Troubleshoot Kubernetes Cluster Autoscaler takes 1 hr to scale 600 pods up
I want to share my experience in troubleshooting k8s auto scaling scale out issue. It is rather fun. Read on if you want to follow this journey, and feel free to give me any feedbacks.
A k8s cluster is meant to scale on demand for cost effectiveness. I learned that computing resources may be unlimited in the cloud, but balancing cost and effectiveness is an on-going challenge.
A tenant starts testing his service in the cluster. It is a legacy JAVA app containerized from the on-perm version. This is a memory intensive app and needs to scale up from 3 replicas to 600 during the peak hour. During testing, it was found that it takes more than an hour, that is NOT an acceptable lead time.
We saw the following events happens often using:
$ kubectl get events -w
- When scaling to 600, it takes almost 40 minutes to download the image, contrasting it when scaling to just 1, it takes 4 minutes.
- Error messages relating to disk spaces “no space left in device”
- Pods are Evicted because “the node was low on resource: ephemeral-storage”
- “ErrImagePull” keeping showing
When scaling up to 600, Cluster Autoscaler kicks in to deploy 12 more worker nodes due to CPU requirement per pod.
Check for the obvious:
- is metrics-server running
- is cluster-autoscaler running
- is HPA working
Questions, but no answers…
Are these events related to nodes start up? Why is that an issue running out of disk space? How come it takes that much longer to pull an image?
Test #1
Let’s see if the Cluster Autoscaler is faulty; test it with a different deployment using a busybox image.
Cluster Autoscaler tested out fine.
I noticed there is a tendency to look for faults in those commonly available tools; such as coreDNS, Metrics Server, and Cluster Autoscaler. While it is possible, but not very likely, as our clusters use the stable versions of these tools. I would not look for errors in these tools unless I exhausted all the configurations and options.
Test #2
Our clusters segregated ingress nodes from application nodes to provide the isolation for higher security. So would it because Cluster Autoscaler can’t discern these 2 node groups?
How about testing this theory by running 2 Cluster Autoscalers in the same cluster. Each one takes care of one node group. It took some time to set up, but unfortunately the hypothesis is proven not completely wrong. Scale up time has reduced by 10 minutes. Still the lead time is NOT ACCEPTABLE.
Test #3
Looking in the worker node with running pods and stable, we notice it is only taking 19G of disk space:
Does it happen to only one new node? Sure, when we scale up to one pod in the new node, there is no problem. but when we scale up to 10 pods in the new nodes, it takes an hour again.
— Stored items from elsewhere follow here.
theorem wit_stream_destination : (∃ v, (tSink 0).vSrc tPush tPush.a = .ok v) ∧ (tSink 0).srcStream tPush tPush.a = []
    ∧ streamOf tPush.second tPush.d = some 0 ∧ ((tSink 7).ctx.streams.get 0).out.length < 8
    ∧ 8 ≤ ((tSink 8).ctx.streams.get 0).out.length
    ∧ ((tSink 0).streamBytes (tSink 0).ctx.reacher ((tSink 0).ctx.streams.get 0) 0 ((tSink 0).ctx.streams.get 0).per).isOk = true :=
  ⟨⟨_, rfl⟩, by decide +kernel, rfl, by decide, by decide, by decide +kernel⟩

theorem wit_stream_misuse : ((tSink 0).ctx.streams.get 0).write = true ∧ (vUse (.vmov tPop)).a = .src ∧ (vUse (.vmov tPop)).d = .reg
    ∧ dstSecond (.vmov tPush) tPush = false ∧ ((tLast [7]).ctx.streams.get 0).write = false
    ∧ (tStream { bound := true, indirect := true, count := 2 }).ctx.streams.get 0 = { bound := true, indirect := true, count := 2 }
    ∧ (tStream { bound := true, seq := 2, count := 2 }).streamPending 0 = false ∧ (vUse (.vmov tPush)).b.isSrc 0 = false
    ∧ (vUse (.vmov tPush)).c = false ∧ (∃ v, (tLast [7]).vSrc tPush tPush.a = .ok v) :=
  ⟨rfl, rfl, rfl, rfl, rfl, by decide +kernel, rfl, rfl, rfl, ⟨_, rfl⟩⟩

theorem wit_streams_advance : ∃ t, exec (.vmov tPop) (tLast [7]) = .next t := nextOf (by decide +kernel)

/-- A header with MK, and one with MK and VJ. -/
theorem wit_marked_bundle : (∃ b, decodeBundle 0x2000 = .ok b ∧ b.hdr.mark = true) ∧ (tSink 1).ctx.streamsBusy = true
    ∧ tS.ctx.streamsBusy = false := ⟨okEx (by decide +kernel), by decide +kernel, by decide +kernel⟩

/-- Context 1 READY beside an ACTIVE context 0. -/
def tTwo : State := tOn { tQuay with ctxs := tQuay.ctxs.set 0 tAct |>.set 1 { tAct with st := .ready } }

theorem wit_yield_ready : (tTwo.quay.ctx (0 + 1)).st = .ready ∧ tTwo.crewHeld (tTwo.quay.ctx 1).crew = false ∧ tTwo.ctx.st = .active
    ∧ (∀ j : Fin 8, j ≠ 0 → j < 1 → ¬(tTwo.quay.ctx (0 + j)).st = .ready) ∧ (∀ k : Fin 8, k ≠ 0 → (tS.quay.ctx (0 + k)).st ≠ .ready) := by
  decide +kernel

theorem wit_header_unbound : (tCtx { tAct with loads := [tLoad] }).unbound = true ∧ tS.unbound = false ∧ tS.lockedCtx = none
    ∧ (∃ l ∈ [tLoad], ∀ q r i, l.form ≠ .tm q r i) := ⟨by decide +kernel, by decide +kernel, rfl, tLoad, by simp, nofun⟩

/-- Members 0 and 1 of a lock-step, of which quay 1's context has yet to retire an operation. -/
def tLocked : State :=
  { tS with
    quays := [(0, tS.quay), (1, { tS.quay with ctxs := tS.quay.ctxs.set 0 { tAct with queue := [{ what := .event (.headerWait 1 1) }] } })]
    jetties := [(0, { fused := true, members := 3 })] }

theorem wit_lockstep_waits : tLocked.lockedCtx = some 0 ∧ tLocked.othersReady = false ∧ tLocked.deciding = false := by decide +kernel

theorem wit_fetch_before_fault : (tCtx { tAct with asyncs := [⟨.misaligned, 1, 0, 0, 8⟩] }).ctx.fetched = false ∧ tS.frontHeld = false
    ∧ (tCtx { tAct with asyncs := [⟨.misaligned, 1, 0, 0, 8⟩] }).ctx.missingLine = some 0 ∧ tS.deciding = false := by decide +kernel

theorem wit_rejoin_born : (tCtx { tAct with born := 4 }).ctx.born ≠ vget 0 (tCtx { tAct with born := 4 }).jetty.fborn 0
    ∧ tS.ctx.born = vget 0 (tFused 0 14).jetty.fborn ((tFused 0 14).here % 4) := by decide +kernel

theorem wit_record_busy : (tCtx { tAct with loads := [tLoad] }).ctx.recordBusy = true ∧ tS.ctx.recordBusy = false
    ∧ (tCtx { tAct with futw := some (0, 2), loads := [tLoad] }).ctx.futw.isSome = true := by decide +kernel

/-- A PARKED context 7 and a pool whose base lies on a page in HBM. -/
def tPooled : State :=
  { tParked 1 with
    pages := [{ slice := 0, va := 0, size := 0, pa := 0x20000, r := true, w := true, x := false }]
    host := { (tParked 1).host with hbmReady := 0xFF } }

theorem wit_image_pool : tPooled.poolInHbm = true ∧ tPooled.host.hbmFail = 0 ∧ tPooled.host.hbmReady = 0xFF ∧ (tPooled.quay.ctx 7).loads = [] ∧ (tPooled.quay.ctx 7).xlates = []
    ∧ tPooled.freeImage tPooled.imageCount = some 0 ∧ tPooled.waitEnded (tPooled.quay.ctx 7).waitOn = false := by decide +kernel

theorem wit_cmd_fault_halts : (tGo (tCopy .running true) { st := .run, writer := some (.command 0) }).cmd? 0 = some (tCopy .running true)
    ∧ (tCopy .running true).instance? = false ∧ (tCopy .running true).taken = true ∧ (tCopy .running true).berth = none
    ∧ ((tGo (tCopy .running true) { st := .run, writer := some (.command 0) }).tm 63).writer = some (.command 0)
    ∧ ((tGo (tCopy .running true) { st := .run, writer := some (.command 0) }).tm 63).st = .run := by decide +kernel

/-- The strand's image. -/
def tImaged : State :=
  { tS with images := [{ no := 3, quay := 0, ctx := {}, mooring := { born := 9 }, waitOn := .nothing }] }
Ok.. we now know it is related to launching the pods parallel in the new node.
We also notice it is super quick in nodes when pods running, because it didn’t have to pull the image from the repo, as image is pulled from the node because image is “already present on the machine”.
Test #4
Now, let’s find out what happened when 10 pods were launched in parallel onto a new node; let’s find out where the congestion is by login to the worker node and watch “df -kh” as well as “top”
We saw that it does run out of disk space, thus we saw the “no space left in device”.
Test #5
Next, let’s bump the disk size by 5 folds.
With 5X more HDD, we don’t see the “no space left in device” or “ the node was low on resource: ephemeral-storage” anymore. However it still takes 35 minutes to scale up.
We watched the processes in “top” command and noticed that the CPU is very busy with the extraction (unzip) of images using process “unpigz”, see the left window below. That is why it takes so long for an image to be pulled and a pod to run, because the worker node is too busy un-zipping the images.
Test #6
Looks like the solution would be putting the image on the node or somehow downloading ahead of time. Neither of these 2 approaches is practical for our configuration.
We then found that in kubelet, we can add an option: “ — serialize-images-pull” . It would work for us because there is only one application deployment in this cluster.
Now you see only one “unpigz” process.
We DID it!
Viola! Adding this option solved the resource problem, no need to increase the HDD to 5X, because there is no need to uncompress 10 copies of the same image, and take up the disk spaces. And the worker node CPU is not completely consumed by uncompressing 10 copies of the same image.
We only need to add the “serialize-images-pull” option, and the scale up time is reduced from 60 minutes to 6 minutes.It is the journey that counts, except when we are under to gun to solve the problem. Hope we all learn something during this journey.
Not unlike Agatha Christie’s murder mysteries. Looking back we had all the clues, but took some twists and turns.